The prefect had finished massaging his painful instep and set it down, limping over to his kid sister with an eye toward violence before he caught the teachers looking and calmed down. Dumbledore looked very grave indeed. "I am sorry, mister Weasley, but the Sorting is a binding magical ceremony. I am afraid that, having gone through it, your sister is indeed a student of Hogwarts. There is nothing I can do, short of expulsion, to remove her, and she has only the same seven years to finish her studies as the rest of you, so sending her home could only put her behind. I fear it may be quite a struggle for her to keep up as it is. I shall owl your parents at once, of course. I imagine they will want to get her a proper wand, so that Molly can regain hers for keeping house."
With a squeal of glee, Ginny broke free of her brother's attempts to grasp her and sped off toward the backs of the retreating first year Gryffindors.
McGonagall quirked her lips. That one would be a handful, she was sure. Well, the needed business she'd returned here to the Great Hall for concluded, she got up from Albus' other side, and bid goodnight to the other staff members, before catching a glance of the stunned prefect. "Mister Weasley, would you care to pick up the Sorting Hat, which I notice is still lying on the floor, and follow me? We can discuss your family's circumstances on the way to return it to storage."
Numbly, Percy leaned down to grab the hat around the brim, lifting it up. It suddenly ceased snoring and shouted out grumpily, "Slytherin!"
Percy dropped the hat in shock as the markings on his robe turned green and silver.
I O I O I
Author's Notes:
Okay now, honestly, how many of you are tired of the SAME old Sorting leading to the SAME old tired cliches? Where you probably had to endure the SAME song quoted over again using the Exact Same Words as before! Only three-quarters of those stories will throw Harry in Slytherin as if that would solve all of his problems?
On his first night in school, Harry had a nightmare where he had Quirrel's turban on his head insisting that he get himself resorted into Slytherin. That's not something he'd dream up on his own. So, Tommy-boy at least was convinced that his own plans to destroy Harry Potter would have worked out BETTER if the boy was in that House, surrounded by the children of Tom's old lackeys and cronies. Why does no one ever account for that?
Harry has TWO chief enemies. The Dark Lord Voldemort is one, and surrounding yourself by those who would die for him, and HAVE already killed for him, would not be the wisest of all choices. But the other is the Dark Lord Dumbledore, who ADMITS in the final book, in the King's Cross chapter, to having driven Harry to suicide!!
It was 'for the greater good' you understand.

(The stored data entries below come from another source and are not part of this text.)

/-- RED_GNS0 and RED_GNS1 at a commit end (R367). -/
def gnsEnd (s : State) (rec_ : Bytes) : State :=
  let m := bat rec_ 0x18 4
  let b := s.g .red 0 Off.redGnscfg 63 32
  if m < 2 ∨ b = 0 then s
  else
    let v (o : Nat) : Num := f32 (bat rec_ o 4)
    let one : Num := .fin false 1 0
    let mf := rnd32 (.fin false m 0)
    let bf := rnd32 (.fin false b 0)
    let bb := fmul32 mf bf
    let small := fdiv (v 0x10) (fmul32 (fmul32 mf bf) bf)
    let big := fdiv (v 0x14) (fmul32 bb bb)
    let g2 := fdiv (fsub32 (fmul32 bb big) (fmul32 bf small)) (fsub32 bb bf)
    let tr := fdiv (fsub32 small big) (fsub32 (fdiv one bf) (fdiv one bb))
    let s := s.wr (pageBase .red 0 + Off.redGns0) (BitVec.ofNat 64 (f32Of g2 * 2 ^ 32 + f32Of tr))
    if positive g2 then
      let gns := fdiv tr g2
      let old := s.g .red 0 Off.redGns1 63 32
      let sh := s.g .red 0 Off.redGnscfg 4 0
      let ema := if old = 0 then gns else fadd32 (f32 old) (rnd32 ((fsub32 gns (f32 old)).scale2 (-(sh : Int))))
      s.wr (pageBase .red 0 + Off.redGns1) (BitVec.ofNat 64 (f32Of ema * 2 ^ 32 + f32Of gns))
    else s

/-- Layer watch entry n from the combined sums (R368). -/
def lwEntry (s : State) (step : Nat) (rec_ : Bytes) (n : Nat) : State :=
  let o := 0x8100 + 16 * n
  let elig := bat rec_ (o + 8) 4
  if elig = 0 then s
  else
    let va := s.g .red 0 Off.redLw 56 16 * 65536 + 16 * n
    match s.vget 0 va 16 with
    | none => s
    | some (d, s) =>
      if 0 < bat rec_ (o + 12) 4 then
        let w2 := f32 (bat rec_ (o + 4) 4)
        let q := if w2.isZero then 0x7F800000 else (sqrtOf (fdiv (f32 (bat rec_ o 4)) w2)).bits
        s.vput 0 va (natBytes 4 q ++ natBytes 4 0 ++ natBytes 8 step)
      else
        let k := min 65535 (bat d 4 2 + 1)
        let stall := s.g .red 0 Off.redLw 15 0
        let once := decide (k = stall) && bat d 4 2 ≠ k
        let fl := if k = stall ∨ bat d 6 1 % 2 = 1 then 1 else 0
        let s := s.vput 0 va (natBytes 4 0 ++ natBytes 2 k ++ natBytes 1 fl ++ natBytes 1 0 ++ natBytes 8 step)
        if once then ((s.wr (pageBase .red 0 + Off.redLwlast) (BitVec.ofNat 64 n)).bump .red 0 (0x200 + 72) 1).raise .red 0 Ev.redLayerStalled
        else s

/-- Clear a watch entry's STREAK and STALLED (R369). -/
def lwClear (s : State) (n : Nat) : State :=
  let va := s.g .red 0 Off.redLw 56 16 * 65536 + 16 * n
  match s.vget 0 (va + 6) 1 with
  | some (b, s) => s.vput 0 (va + 4) (natBytes 2 0 ++ natBytes 1 (leNat b / 2 * 2))
  | none => s

/-- Clears that waited for the end of a commit (R369). -/
def lwClearsDue (s : State) : State :=
  let xs := s.red.lwClears
  xs.foldl (fun s x => match x with
    | some n => s.lwClear n
    | none => (List.range 4096).foldl (fun s n => s.lwClear n) s) (s.setRed { s.red with lwClears := [] })

/-- A RED_BSTEER write takes effect. -/
def applyBsteer (s : State) (v : Word) : State :=
  let w := putFld (putFld (putFld (putFld (putFld (putFld (putFld 0 63 63 (fld v 63 63)) 62 62 (fld v 62 62)) 55 48 (fld v 55 48)) 47 40
    (fld v 47 40)) 39 32 (fld v 39 32)) 31 16 (fld v 31 16)) 15 0 (fld v 15 0)
  s.wr (pageBase .red 0 + Off.redBsteer) w

/-- A RED_BSTEER write (R382): refused when it leaves MB_MAX below MB_MIN; it waits for the end of an open step. -/
def writeBsteer (s : State) (v : Word) : State :=
  if fld v 47 40 < fld v 55 48 then s.raise .red 0 Ev.redCfgRefused
  else if s.openStep.isSome then s.setRed { s.red with bsteerWait := some v }
  else s.applyBsteer v

/-- The waiting RED_BSTEER write takes effect at the end of a commit or skip. -/
def bsteerDue (s : State) : State :=
  match s.red.bsteerWait with
  | some v => (s.setRed { s.red with bsteerWait := none }).applyBsteer v
  | none => s

/-- The window held the steering loop. -/
def steerClamp (s : State) : State := (s.bump .tlm 0 (0xC40 + 16) 1).raise .tlm 0 Ev.tlmSteerClamp

/-- Ceiling of a value above 0, at most 65,535. -/
def ceil16 (v : Num) : Nat :=
  match v with
  | .fin _ m e => min 65535 (if 0 ≤ e then m * 2 ^ e.toNat else (m + 2 ^ (-e).toNat - 1) / 2 ^ (-e).toNat)
  | _ => 65535

/-- Batch steering at a commit end (R382). -/
def steer (s : State) : State :=
  let b1 := Off.redBsteer1
  let s := s.p .red 0 b1 31 16 (min 65535 (s.g .red 0 b1 31 16 + 1))
  let f (hi lo : Nat) : Nat := s.g .red 0 Off.redBsteer hi lo
  let lo := f 55 48
  let hi := f 47 40
  let ema := f32 (s.g .red 0 Off.redGns1 63 32)
  let s := if f 63 63 = 1 ∧ positive ema then
      let d := ceil16 (fdiv (rnd32 ((fmul32 ema (.fin false (f 39 32) 0)).scale2 (-4))) (.fin false (f 15 0) 0))
      let s := s.p .red 0 b1 47 32 d
      let cur := s.g .red 0 b1 63 56
      if f 31 16 ≤ s.g .red 0 b1 31 16 ∧ d ≠ cur then
        let w := max lo (min hi d)
        let s := if w ≠ d then s.steerClamp else s
        if w ≠ cur then ((s.p .red 0 b1 63 56 w).p .red 0 b1 31 16 0).bump .tlm 0 (0xC40 + 24) 1 else s
      else s
    else s
  let cur := s.g .red 0 b1 63 56
  let s := if cur < lo ∨ hi < cur then (((s.p .red 0 b1 63 56 (max lo (min hi cur))).p .red 0 b1 31 16 0)).steerClamp else s
  if f 62 62 = 1 then s.p .red 0 Off.redGnscfg 63 32 (s.g .red 0 b1 63 56 * f 15 0) else s

/-- What every end of a step does last: STAGE_BANK, update words, STATE 0, the ledger, and what waited for the end. -/
def stepFinish (s : State) (step : Nat) : State :=
  let s := s.ledgerStepEnd (BitVec.ofNat 64 step)
  let s := s.p .red 0 Off.redStepstat 52 52 (1 - s.curBank)
  let s := (s.unitsClear.dropRedTxns.updWords fun f => f * 16)
  let s := s.setRed (redEmpty s.red)
  let s := (s.setRedState 0).p .red 0 Off.redStepstat 47 0 0
  let s := { s with jrn := { due := false, resolving := false, held := false, resend := false } }
  (s.p .rcc 0 Off.rccJrnCtrl 1 0 0).applyScaleWaiting.bsteerDue.lwClearsDue

/-- A commit ends (R48, R149, R363): with the combined record where it is still known. -/
def commitEnd (s : State) (resume : Bool) : State :=
  let step := (s.rd (pageBase .rcc 0 + Off.rccBkp2)).toNat
  let s := s.slotsEnd (BitVec.ofNat 64 step) true resume fun n => match s.slotHdr 0 n with
    | some h => bat h 4 4
    | none => 0
  let s := s.warmupEnd.bsteerDue
  let s := match s.red.verdict with
    | some r => ((List.range 4096).foldl (fun (s : State) n => s.lwEntry step r n) s).gnsEnd r
    | none => s
  let s := (s.steer).lscaleEnd true false
  let s := ((s.bump .red 0 0x200 1).bump .tlm 0 (0x200 + 8 * 8) 1).raise .red 0 Ev.redStepCommitted
  let s := (s.wr (pageBase .rcc 0 + Off.rccBkp1) (BitVec.ofNat 64 step)).p .rcc 0 Off.rccBkp3 3 0 0
  s.stepFinish step
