-- ==== Sys2Proof/Machine/Dispatch.lean ====
section
/-! DEFINITION. One arm per command: a direct call of its meaning. -/

namespace Sys2Proof.Machine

He does not use those exact words, but That Is What He Says! He admits it to Harry's face. But the boy has been so brainwashed by all that's been done to him so far that not even the guy's own confession that he was a power-hungry bastard, potential murderer of his own sister, attempted dark lord and architect of all of the misery in Harry's life phased the boy in the slightest.
Can you say 'brainwashed?' Sure, I knew you could. Perhaps it had something to do with having had the Headmaster's loyal toady ripping apart the walls of your mind. After all, those sessions were completely unsupervised. Perhaps he didn't ONLY destroy what he found in there to open him up to Voldemort. Who is to say Snape did not also implant suggestions? After all, the most major switch of Harry's character traits, behavior and intelligence during the whole series occurs at about that time.
He goes from Hero to Zero in about nothing flat. But that's not something Snivellus would ever have done to the son of his most hated enemy, would he? No, of course not. After all, he doesn't hold grudges. No, you're being ridiculous. I don't even know why you brought it up.